#### [Brief]
Only the opening lines of the listing, through the one with "BitVec.shiftRight_add, bytes_shiftRight, bytes_shiftRight]", are to be retyped, each exactly as it stands.
□ □ □
theorem unpackWord_offset2 (e : BitVec 16) : unpackWord e 2#2 = 0#8 ++ 0#8 ++ entryHigh e ++ entryLow e := by
  calc unpackWord e 2#2
    _ = place e >>> (8 + 8) := rfl
    _ = _ := by rw [place_eq_append, BitVec.shiftRight_add, bytes_shiftRight, bytes_shiftRight]

/-- At offset 3 the low byte has left the word downward, and the wrap brings it back at the top (R71). -/
theorem unpackWord_offset3 (e : BitVec 16) : unpackWord e 3#2 = entryLow e ++ 0#8 ++ 0#8 ++ entryHigh e := by
  calc unpackWord e 3#2
    _ = place e >>> (8 + 8 + 8) ||| place e <<< 8 := rfl
    _ = (0#8 ++ 0#8 ++ 0#8 ++ entryHigh e) ||| (entryLow e ++ 0#8 ++ 0#8 ++ 0#8) := by
      rw [place_eq_append, BitVec.shiftRight_add, BitVec.shiftRight_add, bytes_shiftRight, bytes_shiftRight,
        bytes_shiftRight, bytes_shiftLeft]
    _ = _ := by simp only [BitVec.or_append, BitVec.zero_or, BitVec.or_zero]

/-- The word is the placed entry's four bytes, rotated down by one place for each unit of the offset, so its lanes
carry each byte of the entry once and 0 twice (R72). -/
theorem laneBytes_unpackWord (e : BitVec 16) :
    laneBytes (unpackWord e 0#2) = ⟨0#8, 0#8, entryLow e, entryHigh e⟩ ∧
    laneBytes (unpackWord e 1#2) = ⟨0#8, entryLow e, entryHigh e, 0#8⟩ ∧
    laneBytes (unpackWord e 2#2) = ⟨entryLow e, entryHigh e, 0#8, 0#8⟩ ∧
    laneBytes (unpackWord e 3#2) = ⟨entryHigh e, 0#8, 0#8, entryLow e⟩ := by
  simp only [unpackWord_offset0, unpackWord_offset1, unpackWord_offset2, unpackWord_offset3, laneBytes_append,
    and_self]

/-- The lanes that are not 0, counted lane by lane (R66). -/
theorem nonZeroLanes_mk (a b c d : BitVec 8) :
    nonZeroLanes ⟨a, b, c, d⟩ = (if a ≠ 0#8 then 1 else 0) + (if b ≠ 0#8 then 1 else 0) +
      (if c ≠ 0#8 then 1 else 0) + (if d ≠ 0#8 then 1 else 0) := by
  simp only [nonZeroLanes, Lanes.toList, ← List.countP_eq_length_filter, List.countP_cons, List.countP_nil,
    decide_eq_true_eq]
  omega

/-- Each byte of the entry that is not 0 is one lane that is not 0, and there is no other (R74). -/
theorem nonZeroLanes_unpackWord (e : BitVec 16) (o : BitVec 2) :
    nonZeroLanes (laneBytes (unpackWord e o)) =
      (if entryHigh e ≠ 0#8 then 1 else 0) + (if entryLow e ≠ 0#8 then 1 else 0) := by
  obtain ⟨h0, h1, h2, h3⟩ := laneBytes_unpackWord e
  obtain rfl | rfl | rfl | rfl := offset_cases o
  · simp [h0, nonZeroLanes_mk, Nat.add_comm]
  · simp [h1, nonZeroLanes_mk, Nat.add_comm]
  · simp [h2, nonZeroLanes_mk, Nat.add_comm]
  · simp [h3, nonZeroLanes_mk]

theorem nonZeroLanes_unpackWord_le (e : BitVec 16) (o : BitVec 2) :
    nonZeroLanes (laneBytes (unpackWord e o)) ≤ 2 := by
  rw [nonZeroLanes_unpackWord]
  split_ifs <;> decide

/-- Some lane is not 0 exactly when the entry is not (R74). -/
theorem one_le_nonZeroLanes_iff (e : BitVec 16) (o : BitVec 2) :
    1 ≤ nonZeroLanes (laneBytes (unpackWord e o)) ↔ e ≠ 0#16 := by
  simp only [nonZeroLanes_unpackWord, ne_eq, entry_eq_zero_iff]
  by_cases hH : entryHigh e = 0#8
  · by_cases hL : entryLow e = 0#8 <;> simp [hH, hL]
  · simp [hH]

end Sys2Proof.Machine
end

section
/-! SUPPORT. The statements of `40_phase_rom_index_decoder.md`: the index decoder and the ROM. -/

namespace Sys2Proof.Proofs

open Sys2Proof.Machine

/-- Settles O10: `BitVec.ofInt` reduces to the remainder that is not negative, which for an unsigned value is its
low bits. -/
theorem wideIndexIsReduced : Obligations.WideIndexIsReduced :=
  ⟨fun v => ⟨reduceIndex_toNat v, rfl⟩, fun _ v _ => ⟨reduceIndex_unsigned v, reduceIndex_toNat v.toInt⟩⟩

/-- Settles O17: the lanes of an index are those of its entry, and every entry is that of some index. -/
theorem romNonzeroGivesOneOrTwoLanes : Obligations.RomNonzeroGivesOneOrTwoLanes := by
  intro P
  refine ⟨fun i => nonZeroLanes_unpackWord_le _ _, ?_, ?_⟩
  · intro h p
    have hp := (one_le_nonZeroLanes_iff _ _).mp (h (0#2 ++ p))
    rwa [decodeIndex_append] at hp
  · intro h i
    exact (one_le_nonZeroLanes_iff _ _).mpr (h (decodeIndex i).pattern)

/-- Settles O9: the two fields are `i[3:0]` and `i[5:4]`, whose numbers are the remainder and the quotient by 16. -/
theorem indexSplitsIntoPatternAndOffset : Obligations.IndexSplitsIntoPatternAndOffset := fun i =>
  ⟨decodeIndex_pattern_toNat i, decodeIndex_offset_toNat i⟩

/-- Settles O11: the read is the table's entry by definition, and an entry is its two bytes appended. -/
theorem entryPacksTwoBytes : Obligations.EntryPacksTwoBytes := fun rom p =>
  ⟨rfl, entry_toNat (romRead rom p)⟩

end Sys2Proof.Proofs
end

section
/-! SUPPORT. The unpacker as a rotation, and the byte of each lane in closed form (R72, R74). -/

namespace Sys2Proof.Machine

variable {o : BitVec 2}

/-- The adjacency of the two lanes (R74). -/
theorem laneOfLow_succ (o : BitVec 2) : (laneOfLow o + 1) % 4 = laneOfHigh o := by
  have ho : o.toNat < 4 := o.isLt
  simp only [laneOfLow, laneOfHigh]
  omega

/-- `laneOfHigh` is the lane `(3 − o) mod 4` of R72, read in the integers. -/
theorem laneOfHigh_toInt (o : BitVec 2) : (laneOfHigh o : Int) = (3 - (o.toNat : Int)) % 4 := by
  have ho : o.toNat < 4 := o.isLt
  simp only [laneOfHigh]
  omega

/-- `laneOfLow` is the lane `(2 − o) mod 4` of R72, read in the integers. -/
theorem laneOfLow_toInt (o : BitVec 2) : (laneOfLow o : Int) = (2 - (o.toNat : Int)) % 4 := by
  simp only [laneOfLow]
  omega

/-- The two low bytes of a placed entry are 0, so shifting it up by two bytes leaves nothing (R69). -/
theorem place_shiftLeft_eq_zero (e : BitVec 16) {n : Nat} (h : 16 ≤ n) : place e <<< n = 0#32 := by
  rw [place, ← BitVec.shiftLeft_add]
  exact BitVec.shiftLeft_eq_zero (by omega)

/-- Only offset 3 shifts a byte of the entry out of the word, and there `WRAP` adds what a rotation adds (R71, R72). -/
theorem unpackWord_eq_rotateRight (e : BitVec 16) (o : BitVec 2) :
    unpackWord e o = (place e).rotateRight (8 * o.toNat) := by
  by_cases ho : o = 3#2
  · subst ho; rfl
  · have hle : o.toNat ≤ 2 := by
      have hne : o.toNat ≠ 3 := fun h => ho (BitVec.eq_of_toNat_eq h)
      have hlt : o.toNat < 4 := o.isLt
      omega
    calc unpackWord e o
      _ = place e >>> (8 * o.toNat) := if_neg ho
      _ = place e >>> (8 * o.toNat) ||| place e <<< (32 - 8 * o.toNat) := by
        rw [place_shiftLeft_eq_zero e (by omega), BitVec.or_zero]
      _ = (place e).rotateRight (8 * o.toNat) := by
        rw [BitVec.rotateRight_def, Nat.mod_eq_of_lt (by omega)]

/-- What each lane carries at each offset (R72). -/
theorem laneBytes_unpackWord_get (e : BitVec 16) (o : BitVec 2) (k : Fin 4) :
    (laneBytes (unpackWord e o)).get k =
      if k.val = laneOfHigh o then entryHigh e else if k.val = laneOfLow o then entryLow e else 0#8 := by
  obtain ⟨h0, h1, h2, h3⟩ := laneBytes_unpackWord e
  obtain rfl | rfl | rfl | rfl := offset_cases o
  · rw [h0]; fin_cases k <;> rfl
  · rw [h1]; fin_cases k <;> rfl
  · rw [h2]; fin_cases k <;> rfl
  · rw [h3]; fin_cases k <;> rfl

end Sys2Proof.Machine
end

section
/-! SUPPORT. `SCALE` (R75, R76), the duty quadruple in closed form (R79), and the decoding of the next index (R80). -/

namespace Sys2Proof.Machine

variable {P : Params} {i : BitVec 6} {p : BitVec 4} {o : BitVec 2} {k : Fin 4}

@[simp] theorem scale_zero (dutyMax : Nat) : scale dutyMax 0#8 = 0 := by simp [scale]

/-- The top byte is over range (R76). -/
theorem scale_top (dutyMax : Nat) : scale dutyMax 255#8 = dutyMax + 1 :=
  Nat.mul_div_cancel_left (dutyMax + 1) (by decide)

theorem scale_mono (dutyMax : Nat) {b c : BitVec 8} (h : b.toNat ≤ c.toNat) : scale dutyMax b ≤ scale dutyMax c :=
  Nat.div_le_div_right (Nat.mul_le_mul_right _ h)

/-- Every byte below the top one is scaled into range (R76). -/
theorem scale_le_dutyMax (dutyMax : Nat) {b : BitVec 8} (h : b.toNat ≤ 254) : scale dutyMax b ≤ dutyMax := by
  have hb : b.toNat * (dutyMax + 1) < (dutyMax + 1) * 255 := by
    rw [Nat.mul_comm]
    exact Nat.mul_lt_mul_of_pos_left (by omega) dutyMax.succ_pos
  exact Nat.le_of_lt_succ ((Nat.div_lt_iff_lt_mul (by decide)).mpr hb)

/-- `SCALE` is applied to each lane's byte, and it takes 0 to 0 (R78, R79). -/
theorem quad_get (P : Params) (i : BitVec 6) (k : Fin 4) : (quad P i).get k = quadClosed P i k := by
  simp only [quad, indexBytes, Lanes.get_map, laneBytes_unpackWord_get, quadClosed, apply_ite (scale P.dutyMax),
    scale_zero]

theorem quad_get_high (hd : decodeIndex i = ⟨p, o⟩) (hk : (k.val : Int) = (3 - (o.toNat : Int)) % 4) :
    (quad P i).get k = scale P.dutyMax (entryHigh (romRead P.phaseRom p)) := by
  have hhigh : k.val = laneOfHigh o := by have := laneOfHigh_toInt o; omega
  simp only [quad_get, quadClosed, hd, if_pos hhigh]

theorem quad_get_low (hd : decodeIndex i = ⟨p, o⟩) (hk : (k.val : Int) = (2 - (o.toNat : Int)) % 4) :
    (quad P i).get k = scale P.dutyMax (entryLow (romRead P.phaseRom p)) := by
  have hhigh : k.val ≠ laneOfHigh o := by have := laneOfHigh_toInt o; omega
  have hlow : k.val = laneOfLow o := by have := laneOfLow_toInt o; omega
  simp only [quad_get, quadClosed, hd, if_neg hhigh, if_pos hlow]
□ □ □
#### [Solution]
theorem unpackWord_offset2 (e : BitVec 16) : unpackWord e 2#2 = 0#8 ++ 0#8 ++ entryHigh e ++ entryLow e := by
  calc unpackWord e 2#2
    _ = place e >>> (8 + 8) := rfl
    _ = _ := by rw [place_eq_append, BitVec.shiftRight_add, bytes_shiftRight, bytes_shiftRight]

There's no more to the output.